SUPPLIED MATERIAL:
-- ==== Sys2Proof/Machine/Parser.lean ====
section
/-! DEFINITION. PARSER (41_stream_parser): `FEED_BYTE`, one rule per state, `FEED`, `HAS_TOKEN`, `TAKE_TOKEN`, and the
meanings of their rows. -/

namespace Sys2Proof.Machine

/-- What feeding one byte does: the parser goes on; the queue is full and the byte is not accepted (R131); or the
internal-consistency error of R136. -/
inductive Fed where
  | ok (p : Parser)
  | full
  | inconsistent
  deriving DecidableEq, Repr

/-- No free entry in the token queue (R131); never, with an unbounded depth. -/
def queueFull (c : Cfg) (p : Parser) : Bool :=
  match c.tokenFifoDepth with
  | none => false
  | some n => decide (n ≤ p.queue.length)

/-- `emit Tok(t)` and the rest of the rule (R131): a byte that would emit into a full queue is not accepted. -/
def emitThen (c : Cfg) (p : Parser) (t : Token) (after : Parser → Parser) : Fed :=
  if queueFull c p then .full else .ok (after { p with queue := p.queue ++ [t] })

/-- The parser between frames: a complete frame has just been queued (R135, R136). -/
def Parser.atNextFrame (p : Parser) : Parser := { p with acc := [], pstate := .nextFrame }

/-- The parser with a marker held (R132, R137). -/
def Parser.atHeader (p : Parser) : Parser := { p with acc := [marker], pstate := .parsingHeader }

/-- FEED_BYTE in OutOfSync (R132). -/
def feedOutOfSync (c : Cfg) (x : Byte) (p : Parser) : Fed :=
  if x ≠ marker then
    if c.garbageCap = some (p.acc.length + 1) then
      emitThen c p (.garbage (p.acc ++ [x])) (fun q => { q with acc := [] })
    else .ok { p with acc := p.acc ++ [x] }
  else if p.acc = [] then .ok p.atHeader
  else emitThen c p (.garbage p.acc) Parser.atHeader

/-- FEED_BYTE in ParsingHeader on one of frame bytes 1 to 6 (R133). -/
def feedHeaderBody (x : Byte) (p : Parser) : Fed := .ok { p with acc := p.acc ++ [x] }

/-- FEED_BYTE in ParsingHeader on a check byte that does not match (R134). -/
def feedHeaderCrcFail (c : Cfg) (x : Byte) (p : Parser) : Fed :=
  emitThen c p (.garbage (p.acc ++ [x]))
    (fun q => { q with crcErr := bump c q.crcErr, acc := [], pstate := .outOfSync })

/-- `COMPLETE(b)` and the return to NextFrame (R139, R135, R136). -/
def completeFrame (c : Cfg) (b : Bytes) (p : Parser) : Fed :=
  emitThen c p (tokenOf c (frameOfBytes b)) Parser.atNextFrame

/-- FEED_BYTE in ParsingHeader on a check byte that matches (R135). -/
def feedHeaderCrcOk (c : Cfg) (x : Byte) (p : Parser) : Fed :=
  if byteAt (p.acc ++ [x]) 6 = 0 then completeFrame c (p.acc ++ [x]) p
  else .ok { p with acc := p.acc ++ [x], need := 8 + 4 * (byteAt (p.acc ++ [x]) 6).toNat, pstate := .parsingData }

/-- FEED_BYTE in ParsingData (R136). -/
def feedData (c : Cfg) (x : Byte) (p : Parser) : Fed :=
  if p.need ≤ p.acc.length then .inconsistent
  else if p.acc.length + 1 = p.need then completeFrame c (p.acc ++ [x]) p
  else .ok { p with acc := p.acc ++ [x] }

/-- FEED_BYTE in NextFrame (R137). -/
def feedNextFrame (x : Byte) (p : Parser) : Fed :=
  if x = marker then .ok p.atHeader else .ok { p with acc := [x], pstate := .outOfSync }

/-- The six cases of FEED_BYTE, one per row of the opcode table (R132 to R137). -/
inductive FeedCase where
  | outOfSync
  | headerBody
  | headerCrcFail
  | headerCrcOk
  | data
  | nextFrame
  deriving DecidableEq, Repr

/-- The case a byte falls under: the parser's state and, in ParsingHeader, how many bytes are held and whether the
check byte matches (R132 to R137). -/
def feedCase (c : Cfg) (x : Byte) (p : Parser) : FeedCase :=
  match p.pstate with
  | .outOfSync => .outOfSync
  | .parsingHeader =>
    if p.acc.length < 7 then .headerBody
    else if crc8 c.crc (bytes1to6 p.acc) = x then .headerCrcOk
    else .headerCrcFail
  | .parsingData => .data
  | .nextFrame => .nextFrame

/-- The rule of a case. -/
def feedRule (k : FeedCase) (c : Cfg) (x : Byte) (p : Parser) : Fed :=
  match k with
  | .outOfSync => feedOutOfSync c x p
  | .headerBody => feedHeaderBody x p
  | .headerCrcFail => feedHeaderCrcFail c x p
  | .headerCrcOk => feedHeaderCrcOk c x p
  | .data => feedData c x p
  | .nextFrame => feedNextFrame x p

/-- `FEED_BYTE(x)`: the rule of the case the parser is in (R138). -/
def feedByte (c : Cfg) (x : Byte) (p : Parser) : Fed := feedRule (feedCase c x p) c x p

/-- How feeding a byte string ends. -/
inductive FeedEnd where
  | all
  | full (rest : Bytes)
  | inconsistent
  deriving DecidableEq, Repr

/-- `FEED(bytes)`: FEED_BYTE on each byte in order (R138), up to a byte that is not accepted or raises. -/
def feedBytes (c : Cfg) : Bytes → Parser → Parser × FeedEnd
  | [], p => (p, .all)
  | x :: rest, p =>
    match feedByte c x p with
    | .ok p' => feedBytes c rest p'
    | .full => (p, .full (x :: rest))
    | .inconsistent => (p, .inconsistent)

/-- What FEED gives its caller: nothing; the bytes a full parser has not accepted, which wait (R131); or the error of
R136. -/
def feedEnds (e : FeedEnd) (s : State) : StepOutcome :=
  match e with
  | .all => ret s .unit
  | .full rest => ret (s.withWaiting rest) (.stalled rest)
  | .inconsistent => fatalResult .internal .internalConsistency s

/-- Bytes that arrive at the parser outside a cycle, behind those that wait (R138, R131; log 19). -/
def feedOp (b : Bytes) (s : State) : StepOutcome :=
  feedEnds (feedBytes s.cfg (s.waiting ++ b) s.par).2
    ((s.withWaiting []).withPar (feedBytes s.cfg (s.waiting ++ b) s.par).1)

/-- A row of FEED_BYTE: its own rule in its own case. In another case, or behind bytes that wait, the byte is still fed,
by the rule of the state the parser is in (R138; log 15). -/
def feedRow (k : FeedCase) (rule : Cfg → Byte → Parser → Fed) (x : Byte) (s : State) : StepOutcome :=
  if s.waiting = [] ∧ feedCase s.cfg x s.par = k then
    match rule s.cfg x s.par with
    | .ok p => feedEnds .all (s.withPar p)
    | .full => feedEnds (.full [x]) s
    | .inconsistent => feedEnds .inconsistent s
  else feedOp [x] s

/-- FEED (R138). -/
def execFeed (b : Bytes) (s : State) : StepOutcome := feedOp b s

/-- FEED_BYTE.OutOfSync (R132). -/
def execFeedByteOutOfSync (x : Byte) (s : State) : StepOutcome := feedRow .outOfSync feedOutOfSync x s

/-- FEED_BYTE.ParsingHeader.body (R133). -/
def execFeedByteHeaderBody (x : Byte) (s : State) : StepOutcome :=
  feedRow .headerBody (fun _ => feedHeaderBody) x s

/-- FEED_BYTE.ParsingHeader.crc_fail (R134). -/
def execFeedByteHeaderCrcFail (x : Byte) (s : State) : StepOutcome := feedRow .headerCrcFail feedHeaderCrcFail x s

/-- FEED_BYTE.ParsingHeader.crc_ok (R135). -/
def execFeedByteHeaderCrcOk (x : Byte) (s : State) : StepOutcome := feedRow .headerCrcOk feedHeaderCrcOk x s

/-- FEED_BYTE.ParsingData (R136). -/
def execFeedByteData (x : Byte) (s : State) : StepOutcome := feedRow .data feedData x s

/-- FEED_BYTE.NextFrame (R137). -/
def execFeedByteNextFrame (x : Byte) (s : State) : StepOutcome :=
  feedRow .nextFrame (fun _ => feedNextFrame) x s

/-- `HAS_TOKEN()` (R140). -/
def hasToken (p : Parser) : Bool := !p.queue.isEmpty

/-- HAS_TOKEN (R140): one bit, no state changed. -/
def execHasToken (s : State) : StepOutcome := ret s (.bit (hasToken s.par))

/-- `TAKE_TOKEN()`: the parser without the head of its queue (R141). -/
def Parser.tokenTaken (p : Parser) : Parser := { p with queue := p.queue.tail }

/-- TAKE_TOKEN (R141): the head of the queue, or none and no change. -/
def execTakeToken (s : State) : StepOutcome := ret (s.withPar s.par.tokenTaken) (.token s.par.queue.head?)

end Sys2Proof.Machine
end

EXERCISE AIM: After locating the line holding "ret s .unit" above, output exactly that line and every line after it through the line holding "by the rule". Include nothing else.

SOLUTION FOR THIS EXERCISE:
  | .all => ret s .unit
  | .full rest => ret (s.withWaiting rest) (.stalled rest)
  | .inconsistent => fatalResult .internal .internalConsistency s

/-- Bytes that arrive at the parser outside a cycle, behind those that wait (R138, R131; log 19). -/
def feedOp (b : Bytes) (s : State) : StepOutcome :=
  feedEnds (feedBytes s.cfg (s.waiting ++ b) s.par).2
    ((s.withWaiting []).withPar (feedBytes s.cfg (s.waiting ++ b) s.par).1)

/-- A row of FEED_BYTE: its own rule in its own case. In another case, or behind bytes that wait, the byte is still fed,
by the rule of the state the parser is in (R138; log 15). -/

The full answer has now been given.